» **Brief**: Please reproduce verbatim the lines below, from the first through the one with "s.ctrl.set r v := rfl".

[Data extracted from a collection]
Segment Open

@[simp] theorem State.seqIdle_latchOpcode (s : State) : (s.seqIdle).latchOpcode = s.latchOpcode := rfl
@[simp] theorem State.seqIdle_latchArg (s : State) : (s.seqIdle).latchArg = s.latchArg := rfl
@[simp] theorem State.seqIdle_pending (s : State) : (s.seqIdle).pending = s.pending := rfl
@[simp] theorem State.seqIdle_nextIsAcmd (s : State) : (s.seqIdle).nextIsAcmd = s.nextIsAcmd := rfl
@[simp] theorem State.seqIdle_phase (s : State) : (s.seqIdle).phase = s.phase := rfl
@[simp] theorem State.seqIdle_seqStep (s : State) : (s.seqIdle).seqStep = .none := rfl
@[simp] theorem State.seqIdle_seqIter (s : State) : (s.seqIdle).seqIter = 0 := rfl
@[simp] theorem State.seqIdle_ctrl (s : State) : (s.seqIdle).ctrl = s.ctrl := rfl
@[simp] theorem State.seqIdle_mem (s : State) : (s.seqIdle).mem = s.mem := rfl
@[simp] theorem State.seqIdle_hostRequests (s : State) : (s.seqIdle).hostRequests = s.hostRequests := rfl
@[simp] theorem State.seqIdle_ctrlAnswers (s : State) : (s.seqIdle).ctrlAnswers = s.ctrlAnswers := rfl
@[simp] theorem State.seqIdle_draws (s : State) : (s.seqIdle).draws = s.draws := rfl
@[simp] theorem State.seqIdle_trace (s : State) : (s.seqIdle).trace = s.trace := rfl
@[simp] theorem State.seqIdle_completion (s : State) : (s.seqIdle).completion = s.completion := rfl

@[simp] theorem State.regWrite_latchOpcode (r : Reg) (v : Word) (s : State) : (State.regWrite r v s).latchOpcode = s.latchOpcode := rfl
@[simp] theorem State.regWrite_latchArg (r : Reg) (v : Word) (s : State) : (State.regWrite r v s).latchArg = s.latchArg := rfl
@[simp] theorem State.regWrite_pending (r : Reg) (v : Word) (s : State) : (State.regWrite r v s).pending = s.pending := rfl
@[simp] theorem State.regWrite_nextIsAcmd (r : Reg) (v : Word) (s : State) : (State.regWrite r v s).nextIsAcmd = s.nextIsAcmd := rfl
@[simp] theorem State.regWrite_phase (r : Reg) (v : Word) (s : State) : (State.regWrite r v s).phase = s.phase := rfl
@[simp] theorem State.regWrite_seqStep (r : Reg) (v : Word) (s : State) : (State.regWrite r v s).seqStep = s.seqStep := rfl
@[simp] theorem State.regWrite_seqIter (r : Reg) (v : Word) (s : State) : (State.regWrite r v s).seqIter = s.seqIter := rfl
@[simp] theorem State.regWrite_ctrl (r : Reg) (v : Word) (s : State) : (State.regWrite r v s).ctrl = s.ctrl.set r v := rfl
@[simp] theorem State.regWrite_mem (r : Reg) (v : Word) (s : State) : (State.regWrite r v s).mem = s.mem := rfl
@[simp] theorem State.regWrite_hostRequests (r : Reg) (v : Word) (s : State) : (State.regWrite r v s).hostRequests = s.hostRequests := rfl
@[simp] theorem State.regWrite_ctrlAnswers (r : Reg) (v : Word) (s : State) : (State.regWrite r v s).ctrlAnswers = s.ctrlAnswers := rfl
@[simp] theorem State.regWrite_draws (r : Reg) (v : Word) (s : State) : (State.regWrite r v s).draws = s.draws := rfl
@[simp] theorem State.regWrite_trace (r : Reg) (v : Word) (s : State) : (State.regWrite r v s).trace = s.trace ++ [.wr r v] := rfl
@[simp] theorem State.regWrite_completion (r : Reg) (v : Word) (s : State) : (State.regWrite r v s).completion = s.completion := rfl

@[simp] theorem State.delay_latchOpcode (s : State) : (s.delay).latchOpcode = s.latchOpcode := rfl
@[simp] theorem State.delay_latchArg (s : State) : (s.delay).latchArg = s.latchArg := rfl
@[simp] theorem State.delay_pending (s : State) : (s.delay).pending = s.pending := rfl
@[simp] theorem State.delay_nextIsAcmd (s : State) : (s.delay).nextIsAcmd = s.nextIsAcmd := rfl
@[simp] theorem State.delay_phase (s : State) : (s.delay).phase = s.phase := rfl
@[simp] theorem State.delay_seqStep (s : State) : (s.delay).seqStep = s.seqStep := rfl
@[simp] theorem State.delay_seqIter (s : State) : (s.delay).seqIter = s.seqIter := rfl
@[simp] theorem State.delay_ctrl (s : State) : (s.delay).ctrl = s.ctrl := rfl
@[simp] theorem State.delay_mem (s : State) : (s.delay).mem = s.mem := rfl
@[simp] theorem State.delay_hostRequests (s : State) : (s.delay).hostRequests = s.hostRequests := rfl
@[simp] theorem State.delay_ctrlAnswers (s : State) : (s.delay).ctrlAnswers = s.ctrlAnswers := rfl
@[simp] theorem State.delay_draws (s : State) : (s.delay).draws = s.draws := rfl
@[simp] theorem State.delay_trace (s : State) : (s.delay).trace = s.trace ++ [.dly] := rfl
@[simp] theorem State.delay_completion (s : State) : (s.delay).completion = s.completion := rfl

@[simp] theorem State.cacheWbInv_latchOpcode (a n : Word) (s : State) : (State.cacheWbInv a n s).latchOpcode = s.latchOpcode := rfl
@[simp] theorem State.cacheWbInv_latchArg (a n : Word) (s : State) : (State.cacheWbInv a n s).latchArg = s.latchArg := rfl
@[simp] theorem State.cacheWbInv_pending (a n : Word) (s : State) : (State.cacheWbInv a n s).pending = s.pending := rfl
@[simp] theorem State.cacheWbInv_nextIsAcmd (a n : Word) (s : State) : (State.cacheWbInv a n s).nextIsAcmd = s.nextIsAcmd := rfl
@[simp] theorem State.cacheWbInv_phase (a n : Word) (s : State) : (State.cacheWbInv a n s).phase = s.phase := rfl
@[simp] theorem State.cacheWbInv_seqStep (a n : Word) (s : State) : (State.cacheWbInv a n s).seqStep = s.seqStep := rfl
@[simp] theorem State.cacheWbInv_seqIter (a n : Word) (s : State) : (State.cacheWbInv a n s).seqIter = s.seqIter := rfl
@[simp] theorem State.cacheWbInv_ctrl (a n : Word) (s : State) : (State.cacheWbInv a n s).ctrl = s.ctrl := rfl
@[simp] theorem State.cacheWbInv_mem (a n : Word) (s : State) : (State.cacheWbInv a n s).mem = s.mem := rfl
@[simp] theorem State.cacheWbInv_hostRequests (a n : Word) (s : State) : (State.cacheWbInv a n s).hostRequests = s.hostRequests := rfl
@[simp] theorem State.cacheWbInv_ctrlAnswers (a n : Word) (s : State) : (State.cacheWbInv a n s).ctrlAnswers = s.ctrlAnswers := rfl
@[simp] theorem State.cacheWbInv_draws (a n : Word) (s : State) : (State.cacheWbInv a n s).draws = s.draws := rfl
@[simp] theorem State.cacheWbInv_trace (a n : Word) (s : State) : (State.cacheWbInv a n s).trace = s.trace ++ [.cache a n] := rfl
@[simp] theorem State.cacheWbInv_completion (a n : Word) (s : State) : (State.cacheWbInv a n s).completion = s.completion := rfl

@[simp] theorem State.memWrite_latchOpcode (cfg : Cfg) (a v : Word) (s : State) : (State.memWrite cfg a v s).latchOpcode = s.latchOpcode := rfl
@[simp] theorem State.memWrite_latchArg (cfg : Cfg) (a v : Word) (s : State) : (State.memWrite cfg a v s).latchArg = s.latchArg := rfl
@[simp] theorem State.memWrite_pending (cfg : Cfg) (a v : Word) (s : State) : (State.memWrite cfg a v s).pending = s.pending := rfl
@[simp] theorem State.memWrite_nextIsAcmd (cfg : Cfg) (a v : Word) (s : State) : (State.memWrite cfg a v s).nextIsAcmd = s.nextIsAcmd := rfl
@[simp] theorem State.memWrite_phase (cfg : Cfg) (a v : Word) (s : State) : (State.memWrite cfg a v s).phase = s.phase := rfl
@[simp] theorem State.memWrite_seqStep (cfg : Cfg) (a v : Word) (s : State) : (State.memWrite cfg a v s).seqStep = s.seqStep := rfl
@[simp] theorem State.memWrite_seqIter (cfg : Cfg) (a v : Word) (s : State) : (State.memWrite cfg a v s).seqIter = s.seqIter := rfl
@[simp] theorem State.memWrite_ctrl (cfg : Cfg) (a v : Word) (s : State) : (State.memWrite cfg a v s).ctrl = s.ctrl := rfl
@[simp] theorem State.memWrite_mem (cfg : Cfg) (a v : Word) (s : State) : (State.memWrite cfg a v s).mem = Memory.writeWord cfg s.mem a v := rfl
@[simp] theorem State.memWrite_hostRequests (cfg : Cfg) (a v : Word) (s : State) : (State.memWrite cfg a v s).hostRequests = s.hostRequests := rfl
@[simp] theorem State.memWrite_ctrlAnswers (cfg : Cfg) (a v : Word) (s : State) : (State.memWrite cfg a v s).ctrlAnswers = s.ctrlAnswers := rfl
@[simp] theorem State.memWrite_draws (cfg : Cfg) (a v : Word) (s : State) : (State.memWrite cfg a v s).draws = s.draws := rfl
@[simp] theorem State.memWrite_trace (cfg : Cfg) (a v : Word) (s : State) : (State.memWrite cfg a v s).trace = s.trace ++ [.memWr a v] := rfl
@[simp] theorem State.memWrite_completion (cfg : Cfg) (a v : Word) (s : State) : (State.memWrite cfg a v s).completion = s.completion := rfl

@[simp] theorem State.log_latchOpcode (e : LogEvent) (s : State) : (State.log e s).latchOpcode = s.latchOpcode := rfl
@[simp] theorem State.log_latchArg (e : LogEvent) (s : State) : (State.log e s).latchArg = s.latchArg := rfl
@[simp] theorem State.log_pending (e : LogEvent) (s : State) : (State.log e s).pending = s.pending := rfl
@[simp] theorem State.log_nextIsAcmd (e : LogEvent) (s : State) : (State.log e s).nextIsAcmd = s.nextIsAcmd := rfl
@[simp] theorem State.log_phase (e : LogEvent) (s : State) : (State.log e s).phase = s.phase := rfl
@[simp] theorem State.log_seqStep (e : LogEvent) (s : State) : (State.log e s).seqStep = s.seqStep := rfl
@[simp] theorem State.log_seqIter (e : LogEvent) (s : State) : (State.log e s).seqIter = s.seqIter := rfl
@[simp] theorem State.log_ctrl (e : LogEvent) (s : State) : (State.log e s).ctrl = s.ctrl := rfl
@[simp] theorem State.log_mem (e : LogEvent) (s : State) : (State.log e s).mem = s.mem := rfl
@[simp] theorem State.log_hostRequests (e : LogEvent) (s : State) : (State.log e s).hostRequests = s.hostRequests := rfl
@[simp] theorem State.log_ctrlAnswers (e : LogEvent) (s : State) : (State.log e s).ctrlAnswers = s.ctrlAnswers := rfl
@[simp] theorem State.log_draws (e : LogEvent) (s : State) : (State.log e s).draws = s.draws := rfl
@[simp] theorem State.log_trace (e : LogEvent) (s : State) : (State.log e s).trace = s.trace ++ [.log e] := rfl
@[simp] theorem State.log_completion (e : LogEvent) (s : State) : (State.log e s).completion = s.completion := rfl

@[simp] theorem State.idmaWrites_latchOpcode (cfg : Cfg) (a : Word) (n : Nat) (s : State) : (State.idmaWrites cfg a n s).latchOpcode = s.latchOpcode := rfl
@[simp] theorem State.idmaWrites_latchArg (cfg : Cfg) (a : Word) (n : Nat) (s : State) : (State.idmaWrites cfg a n s).latchArg = s.latchArg := rfl
@[simp] theorem State.idmaWrites_pending (cfg : Cfg) (a : Word) (n : Nat) (s : State) : (State.idmaWrites cfg a n s).pending = s.pending := rfl
@[simp] theorem State.idmaWrites_nextIsAcmd (cfg : Cfg) (a : Word) (n : Nat) (s : State) : (State.idmaWrites cfg a n s).nextIsAcmd = s.nextIsAcmd := rfl
@[simp] theorem State.idmaWrites_phase (cfg : Cfg) (a : Word) (n : Nat) (s : State) : (State.idmaWrites cfg a n s).phase = s.phase := rfl
@[simp] theorem State.idmaWrites_seqStep (cfg : Cfg) (a : Word) (n : Nat) (s : State) : (State.idmaWrites cfg a n s).seqStep = s.seqStep := rfl
@[simp] theorem State.idmaWrites_seqIter (cfg : Cfg) (a : Word) (n : Nat) (s : State) : (State.idmaWrites cfg a n s).seqIter = s.seqIter := rfl
@[simp] theorem State.idmaWrites_ctrl (cfg : Cfg) (a : Word) (n : Nat) (s : State) : (State.idmaWrites cfg a n s).ctrl = s.ctrl := rfl
@[simp] theorem State.idmaWrites_mem (cfg : Cfg) (a : Word) (n : Nat) (s : State) : (State.idmaWrites cfg a n s).mem = Memory.fillFree cfg s.mem a s.draws n := rfl
@[simp] theorem State.idmaWrites_hostRequests (cfg : Cfg) (a : Word) (n : Nat) (s : State) : (State.idmaWrites cfg a n s).hostRequests = s.hostRequests := rfl
@[simp] theorem State.idmaWrites_ctrlAnswers (cfg : Cfg) (a : Word) (n : Nat) (s : State) : (State.idmaWrites cfg a n s).ctrlAnswers = s.ctrlAnswers := rfl
@[simp] theorem State.idmaWrites_draws (cfg : Cfg) (a : Word) (n : Nat) (s : State) : (State.idmaWrites cfg a n s).draws = s.draws + n := rfl
@[simp] theorem State.idmaWrites_trace (cfg : Cfg) (a : Word) (n : Nat) (s : State) : (State.idmaWrites cfg a n s).trace = s.trace := rfl
@[simp] theorem State.idmaWrites_completion (cfg : Cfg) (a : Word) (n : Nat) (s : State) : (State.idmaWrites cfg a n s).completion = s.completion := rfl

@[simp] theorem usageFault_latchOpcode (why : UsageReason) (s : State) : (usageFault why s).latchOpcode = s.latchOpcode := rfl
@[simp] theorem usageFault_latchArg (why : UsageReason) (s : State) : (usageFault why s).latchArg = s.latchArg := rfl
@[simp] theorem usageFault_pending (why : UsageReason) (s : State) : (usageFault why s).pending = s.pending := rfl
@[simp] theorem usageFault_nextIsAcmd (why : UsageReason) (s : State) : (usageFault why s).nextIsAcmd = s.nextIsAcmd := rfl
@[simp] theorem usageFault_phase (why : UsageReason) (s : State) : (usageFault why s).phase = s.phase := rfl
@[simp] theorem usageFault_seqStep (why : UsageReason) (s : State) : (usageFault why s).seqStep = s.seqStep := rfl
@[simp] theorem usageFault_seqIter (why : UsageReason) (s : State) : (usageFault why s).seqIter = s.seqIter := rfl
@[simp] theorem usageFault_ctrl (why : UsageReason) (s : State) : (usageFault why s).ctrl = s.ctrl := rfl
@[simp] theorem usageFault_mem (why : UsageReason) (s : State) : (usageFault why s).mem = s.mem := rfl
@[simp] theorem usageFault_hostRequests (why : UsageReason) (s : State) : (usageFault why s).hostRequests = s.hostRequests := rfl
@[simp] theorem usageFault_ctrlAnswers (why : UsageReason) (s : State) : (usageFault why s).ctrlAnswers = s.ctrlAnswers := rfl
@[simp] theorem usageFault_draws (why : UsageReason) (s : State) : (usageFault why s).draws = s.draws := rfl
@[simp] theorem usageFault_trace (why : UsageReason) (s : State) : (usageFault why s).trace = s.trace := rfl
@[simp] theorem usageFault_completion (why : UsageReason) (s : State) : (usageFault why s).completion = some (Completion.usage why) := rfl

@[simp] theorem finish_latchOpcode (st : Status) (s : State) : (finish st s).latchOpcode = s.latchOpcode := rfl
@[simp] theorem finish_latchArg (st : Status) (s : State) : (finish st s).latchArg = s.latchArg := rfl
@[simp] theorem finish_pending (st : Status) (s : State) : (finish st s).pending = s.pending := rfl
@[simp] theorem finish_nextIsAcmd (st : Status) (s : State) : (finish st s).nextIsAcmd = s.nextIsAcmd := rfl
@[simp] theorem finish_phase (st : Status) (s : State) : (finish st s).phase = s.phase := rfl
@[simp] theorem finish_seqStep (st : Status) (s : State) : (finish st s).seqStep = .none := rfl
@[simp] theorem finish_seqIter (st : Status) (s : State) : (finish st s).seqIter = 0 := rfl
@[simp] theorem finish_ctrl (st : Status) (s : State) : (finish st s).ctrl = s.ctrl := rfl
@[simp] theorem finish_mem (st : Status) (s : State) : (finish st s).mem = s.mem := rfl
@[simp] theorem finish_hostRequests (st : Status) (s : State) : (finish st s).hostRequests = s.hostRequests := rfl
@[simp] theorem finish_ctrlAnswers (st : Status) (s : State) : (finish st s).ctrlAnswers = s.ctrlAnswers := rfl
@[simp] theorem finish_draws (st : Status) (s : State) : (finish st s).draws = s.draws := rfl
@[simp] theorem finish_trace (st : Status) (s : State) : (finish st s).trace = s.trace := rfl
@[simp] theorem finish_completion (st : Status) (s : State) : (finish st s).completion = some (Completion.of st 0) := rfl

Segment Closed

» **Solution to the exercise**:
@[simp] theorem State.seqIdle_latchOpcode (s : State) : (s.seqIdle).latchOpcode = s.latchOpcode := rfl
@[simp] theorem State.seqIdle_latchArg (s : State) : (s.seqIdle).latchArg = s.latchArg := rfl
@[simp] theorem State.seqIdle_pending (s : State) : (s.seqIdle).pending = s.pending := rfl
@[simp] theorem State.seqIdle_nextIsAcmd (s : State) : (s.seqIdle).nextIsAcmd = s.nextIsAcmd := rfl
@[simp] theorem State.seqIdle_phase (s : State) : (s.seqIdle).phase = s.phase := rfl
@[simp] theorem State.seqIdle_seqStep (s : State) : (s.seqIdle).seqStep = .none := rfl
@[simp] theorem State.seqIdle_seqIter (s : State) : (s.seqIdle).seqIter = 0 := rfl
@[simp] theorem State.seqIdle_ctrl (s : State) : (s.seqIdle).ctrl = s.ctrl := rfl
@[simp] theorem State.seqIdle_mem (s : State) : (s.seqIdle).mem = s.mem := rfl
@[simp] theorem State.seqIdle_hostRequests (s : State) : (s.seqIdle).hostRequests = s.hostRequests := rfl
@[simp] theorem State.seqIdle_ctrlAnswers (s : State) : (s.seqIdle).ctrlAnswers = s.ctrlAnswers := rfl
@[simp] theorem State.seqIdle_draws (s : State) : (s.seqIdle).draws = s.draws := rfl
@[simp] theorem State.seqIdle_trace (s : State) : (s.seqIdle).trace = s.trace := rfl
@[simp] theorem State.seqIdle_completion (s : State) : (s.seqIdle).completion = s.completion := rfl

@[simp] theorem State.regWrite_latchOpcode (r : Reg) (v : Word) (s : State) : (State.regWrite r v s).latchOpcode = s.latchOpcode := rfl
@[simp] theorem State.regWrite_latchArg (r : Reg) (v : Word) (s : State) : (State.regWrite r v s).latchArg = s.latchArg := rfl
@[simp] theorem State.regWrite_pending (r : Reg) (v : Word) (s : State) : (State.regWrite r v s).pending = s.pending := rfl
@[simp] theorem State.regWrite_nextIsAcmd (r : Reg) (v : Word) (s : State) : (State.regWrite r v s).nextIsAcmd = s.nextIsAcmd := rfl
@[simp] theorem State.regWrite_phase (r : Reg) (v : Word) (s : State) : (State.regWrite r v s).phase = s.phase := rfl
@[simp] theorem State.regWrite_seqStep (r : Reg) (v : Word) (s : State) : (State.regWrite r v s).seqStep = s.seqStep := rfl
@[simp] theorem State.regWrite_seqIter (r : Reg) (v : Word) (s : State) : (State.regWrite r v s).seqIter = s.seqIter := rfl
@[simp] theorem State.regWrite_ctrl (r : Reg) (v : Word) (s : State) : (State.regWrite r v s).ctrl = s.ctrl.set r v := rfl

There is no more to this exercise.